Rather than take the comment above on faith, we can run the shipped Python
reader on the exact file we just wrote and compare what it recovers to R's
`grouping_vector()`. This is what `inst/python/conformance.py` does; the chunk
below invokes it through R and only runs when a `python3` interpreter is
present, so the vignette still builds without Python.

```{r conformance, eval = nzchar(Sys.which("python3")) && requireNamespace("jsonlite", quietly = TRUE)}
script   <- system.file("python", "conformance.py", package = "splitGraph")
out_path <- tempfile(fileext = ".json")

# Run the Python reader on our JSON file; it writes back what it recovered.
status <- system2(
  "python3", c("-B", shQuote(script), shQuote(path), shQuote(out_path)),
  stdout = FALSE, stderr = FALSE
)

if (status == 0 && file.exists(out_path)) {
  recovered <- jsonlite::fromJSON(out_path)

  # Grouping recovered by Python:
  print(unlist(recovered$grouping))

  # Identical to the grouping R produced?
  r_grouping <- grouping_vector(constraint)
  cat("Python matches R exactly:",
      identical(unlist(recovered$grouping)[names(r_grouping)],
                r_grouping[names(r_grouping)]), "\n")
}
```

The same script also checks `order_rank`, and the package's test suite runs this
comparison as an automated conformance test (skipped when Python is absent, and
never on CRAN).
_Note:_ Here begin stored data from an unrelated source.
/-- R83, checks 2 and 3: what the opcode's command makes of the other two fields. -/
theorem decode_of_isNamedBy {cw : Word} {i : Instr} (h : i.IsNamedBy (opField cw) (argField cw)) :
    decode cw =
      if rsvField cw ≠ 0 then .error .reservedField
      else if ArgAdmitted (opField cw) (argField cw) then .ok i
      else .error (argErrorOf (opField cw)) := by
  simp only [decode, opcodeMap_of_isNamedBy h, argAdmitted_iff h]
  obtain ⟨op, harg⟩ := h
  rw [← op]
  cases takes : i.takesArg with
  | true => simp [harg takes, argErrorOf_opcode, takes]
  | false =>
    simp [wellFormed_of_takesArg_eq_false takes, arg_of_takesArg_eq_false takes, argErrorOf_opcode, takes, eq_comm]

/-- The decoder answers a command on its assembled word, if it is well formed, and on no other word. -/
theorem decode_eq_ok_iff {cw : Word} {i : Instr} : decode cw = .ok i ↔ i.wellFormed = true ∧ encode i = cw := by
  constructor
  · intro h
    by_cases legal : opField cw ∈ legalOpcodes
    · obtain ⟨j, hj⟩ := exists_isNamedBy legal (argField cw)
      rw [decode_of_isNamedBy hj] at h
      split_ifs at h with rsv admitted
      cases h
      obtain ⟨wf, arg⟩ := (argAdmitted_iff hj).1 admitted
      exact ⟨wf, encode_eq_iff.2 ⟨hj.1, arg, not_not.1 rsv⟩⟩
    · rw [decode_of_illegal legal] at h
      cases h
  · rintro ⟨wf, rfl⟩
    have named : i.IsNamedBy (opField (encode i)) (argField (encode i)) :=
      ⟨(opField_encode i).symm, fun _ => (argField_encode i).symm⟩
    have admitted := (argAdmitted_iff named).2 ⟨wf, (argField_encode i).symm⟩
    rw [decode_of_isNamedBy named, if_pos admitted, if_neg (not_not.2 (rsvField_encode i))]

/-- Settles O1: the assembled word is the one word that decodes to its command. -/
theorem decodeOfEncode : Obligations.DecodeOfEncode :=
  fun _ wf => decode_eq_ok_iff.2 ⟨wf, rfl⟩

/-- Settles O2: a command is decoded from its assembled word only. -/
theorem encodeOfDecode : Obligations.EncodeOfDecode :=
  fun _ _ => decode_eq_ok_iff.1

/-- Settles O3: the decoding by opcode, then the acceptance and the completion of the word. -/
theorem decodeChecksInOrder : Obligations.DecodeChecksInOrder := by
  rintro cw op arg rsv rfl rfl rfl legal admitted
  refine ⟨decode_of_illegal, fun hop hrsv => ?_, fun hop hrsv bad => ?_, fun hop hrsv good => ?_,
    fun s idle => ?_, fun s snap c busy failed => ?_⟩
  · obtain ⟨i, hi⟩ := exists_isNamedBy hop (argField cw)
    exact (decode_of_isNamedBy hi).trans (if_pos hrsv)
  · obtain ⟨i, hi⟩ := exists_isNamedBy hop (argField cw)
    exact (decode_of_isNamedBy hi).trans ((if_neg (not_not.2 hrsv)).trans (if_neg bad))
  · obtain ⟨i, hi⟩ := exists_isNamedBy hop (argField cw)
    refine ⟨i, (decode_of_isNamedBy hi).trans ((if_neg (not_not.2 hrsv)).trans (if_pos good)), hi.1, ?_⟩
    exact ((argAdmitted_iff hi).1 good).2
  · rw [accessAt_write_cmd, State.writeCmd_of_idle idle]
    exact ⟨rfl, _, rfl⟩
  · rw [step_busy busy (.inl rfl), completion_of_error failed]
    rfl

/-- Settles O4: each word is closed, and the decoder runs on it. -/
theorem wordsOfTheTableDecode : Obligations.WordsOfTheTableDecode := by
  unfold Obligations.WordsOfTheTableDecode
  decide

end Sys2Proof
end

section
/-! The multiplier by the coefficients of GFMUL: it adds over exclusive or, and is the field product
(spec/40_galois.md R100-R108). -/

namespace Sys2Proof.Machine

/-! ## Additivity -/

/-- The reduction constant enters an exclusive or when exactly one of the two top bits is set (R100). -/
theorem xtime_xor (a b : Byte) : xtime (a ^^^ b) = xtime a ^^^ xtime b := by
  have reduction : ∀ p q : Bool, (if p ^^ q then 0x1B else 0x00 : Byte) =
      (if p then 0x1B else 0x00) ^^^ (if q then 0x1B else 0x00) := by decide
  simp only [xtime, BitVec.shiftLeft_xor_distrib, BitVec.getLsbD_xor, reduction]
  ac_rfl

theorem gmul_xor (a b : Byte) (c : GfCoeff) : gmul (a ^^^ b) c = gmul a c ^^^ gmul b c := by
  cases c <;> simp only [gmul, xtime_xor] <;> ac_rfl

theorem gmul_zero (c : GfCoeff) : gmul 0 c = 0 := by
  simpa using gmul_xor 0 0 c

theorem gmul_one (c : GfCoeff) : gmul 1 c = c.toByte := by
  cases c <;> decide

/-- Settles O28: the multiplier adds because doubling does, and the sums of coefficients are those of R104 and R105. -/
theorem multiplierIsLinear : Obligations.MultiplierIsLinear := by
  refine fun a b c => ⟨gmul_xor a b c, gmul_zero c, gmul_one c, rfl, ?_⟩
  simp only [gmul]
  ac_rfl

/-! ## The field product -/

theorem GfCoeff.toByte_of_ofByte {c : Byte} {k : GfCoeff} (h : GfCoeff.ofByte c = some k) : k.toByte = c := by
  unfold GfCoeff.ofByte at h
  split_ifs at h <;> cases h <;> exact Eq.symm ‹_›

/-- The bits set in a coefficient select the powers of x that R101 sums; R102 to R105 write out the same sums. -/
theorem gmul_eq_fmul (a : Byte) (k : GfCoeff) : gmul a k = fmul a k.toByte := by
  cases k <;> simp [gmul, fmul, GfCoeff.toByte, xtimes] <;> ac_rfl

/-- R106: a coefficient of GF_COEFFS completes GFMUL with its field product. -/
theorem exec_gfmul_of_mem {c : Byte} (h : c ∈ [0x01, 0x02, 0x03, 0x09, 0x0B]) (s : State) :
    exec (.gfmul c) s = .next (s.completeOk { s.regs with gfR := fmul s.operands.gfA c }) := by
  obtain ⟨k, hk⟩ := Option.isSome_iff_exists.1 (GfCoeff.ofByte_isSome_iff.2 h)
  simp only [exec, execGfmul, hk, gmul_eq_fmul, GfCoeff.toByte_of_ofByte hk, State.complete_ok]

/-- R107: any other coefficient completes GFMUL with GF_COEFF. -/
theorem exec_gfmul_of_notMem {c : Byte} (h : c ∉ [0x01, 0x02, 0x03, 0x09, 0x0B]) (s : State) :
    exec (.gfmul c) s = .next (s.completeError .gfCoeff) := by
  have outside : GfCoeff.ofByte c = none := by
    simpa using mt GfCoeff.ofByte_isSome_iff.1 h
  simp only [exec, execGfmul, outside, State.complete_error]

/-- Settles O27: the two completions of GFMUL, written out. -/
theorem gfmulIsTheFieldProduct : Obligations.GfmulIsTheFieldProduct :=
  fun _ s => ⟨fun h => exec_gfmul_of_mem h s, fun h => exec_gfmul_of_notMem h s⟩

end Sys2Proof.Machine
end

section
/-! The field product of R101 as an algebra, and the S-box of R120 as inversion followed by the affine map (R121). -/

namespace Sys2Proof.Machine

/-! ## The field product -/

theorem xtimes_xor (k : Nat) (a b : Byte) : xtimes k (a ^^^ b) = xtimes k a ^^^ xtimes k b := by
  induction k with
  | zero => rfl
  | succ k ih => simp only [xtimes, ih, xtime_xor]

theorem fmul_xor_left (a b c : Byte) : fmul (a ^^^ b) c = fmul a c ^^^ fmul b c := by
  have term (p : Bool) (x y : Byte) :
      (if p then x ^^^ y else 0) = (if p then x else 0) ^^^ (if p then y else 0) := by
    cases p <;> simp
  simp only [fmul, List.foldl_cons, List.foldl_nil, xtimes_xor, term]
  ac_rfl

theorem fmul_zero_left (b : Byte) : fmul 0 b = 0 := by
  simpa using fmul_xor_left 0 0 b

/-- A map that adds and commutes with doubling passes through the sum of R101. -/
theorem map_fmul {f : Byte → Byte} (add : ∀ x y, f (x ^^^ y) = f x ^^^ f y)
    (double : ∀ x, f (xtime x) = xtime (f x)) (a b : Byte) : f (fmul a b) = fmul (f a) b := by
  have zero : f 0 = 0 := by simpa using add 0 0
  have power (k : Nat) : f (xtimes k a) = xtimes k (f a) := by
    induction k with
    | zero => rfl
    | succ k ih => simp only [xtimes, double, ih]
  simp only [fmul, List.foldl_cons, List.foldl_nil, add, apply_ite f, zero, power]

/-- Multiplication by a byte adds and commutes with doubling, so any two multiplications commute. -/
theorem fmul_right_comm (a b c : Byte) : fmul (fmul a b) c = fmul (fmul a c) b :=
  map_fmul (f := (fmul · c)) (fun x y => fmul_xor_left x y c)
    (fun x => (map_fmul xtime_xor (fun _ => rfl) x c).symm) a b

theorem fmul_one_left (b : Byte) : fmul 1 b = b := by
  revert b
  decide +kernel

/-- A byte has at most one inverse. -/
theorem fmul_eq_one_unique {x b c : Byte} (hb : fmul x b = 1) (hc : fmul x c = 1) : b = c :=
  calc b = fmul (fmul x c) b := by rw [hc, fmul_one_left]
    _ = fmul (fmul x b) c := fmul_right_comm x c b
    _ = c := by rw [hb, fmul_one_left]

/-! ## The S-box -/

/-- The affine map of R121. -/
def affine (b : Byte) : Byte :=
  b ^^^ b.rotateLeft 1 ^^^ b.rotateLeft 2 ^^^ b.rotateLeft 3 ^^^ b.rotateLeft 4 ^^^ 0x63

/-- The inverse of the affine map of R121. -/
def unaffine (y : Byte) : Byte := y.rotateLeft 1 ^^^ y.rotateLeft 3 ^^^ y.rotateLeft 6 ^^^ 0x05

/-- What is left of a table entry when its affine map is undone. -/
def sboxInverse (x : Byte) : Byte := unaffine (sbox x)

theorem affine_unaffine (y : Byte) : affine (unaffine y) = y := by
  revert y
  decide +kernel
The point is that the partition is *decided once* in R and only
*reproduced* elsewhere — the two languages cannot disagree.

# Drive scikit-learn

The grouping vector plugs directly into `GroupKFold` (or
`StratifiedGroupKFold`), guaranteeing that all samples from a subject land in
the same fold:

```python
import numpy as np
from sklearn.model_selection import GroupKFold

groups = spec.groups()          # group_id per sample, in file order
X = np.zeros((len(groups), 1))  # placeholder design matrix

for train_idx, test_idx in GroupKFold(n_splits=3).split(X, groups=groups):
    train_groups = {groups[i] for i in train_idx}
    test_groups  = {groups[i] for i in test_idx}
    assert train_groups.isdisjoint(test_groups)  # no subject leaks across
```

For an ordered evaluation (a `mode = "time"` spec), sort by `order_rank` first
and use `TimeSeriesSplit`:

```python
from sklearn.model_selection import TimeSeriesSplit

order = spec.ordered_index()    # row indices sorted by order_rank
df_ordered = spec.to_frame().iloc[order].reset_index(drop=True)

for train_idx, test_idx in TimeSeriesSplit(n_splits=3).split(df_ordered):
    ...
```

# Why this matters

The leakage-aware partition is decided *once*, in R, from explicit and validated
dependency structure — and every other language merely *reproduces* it from the
`split_spec`. Nothing about the split logic is re-implemented in Python, so the
two sides cannot drift. `split_spec` is the contract; scikit-learn (here) and
`rsample` (on the R side) are just interchangeable consumers of it. That is what
makes it an interchange format rather than internal plumbing for any one tool.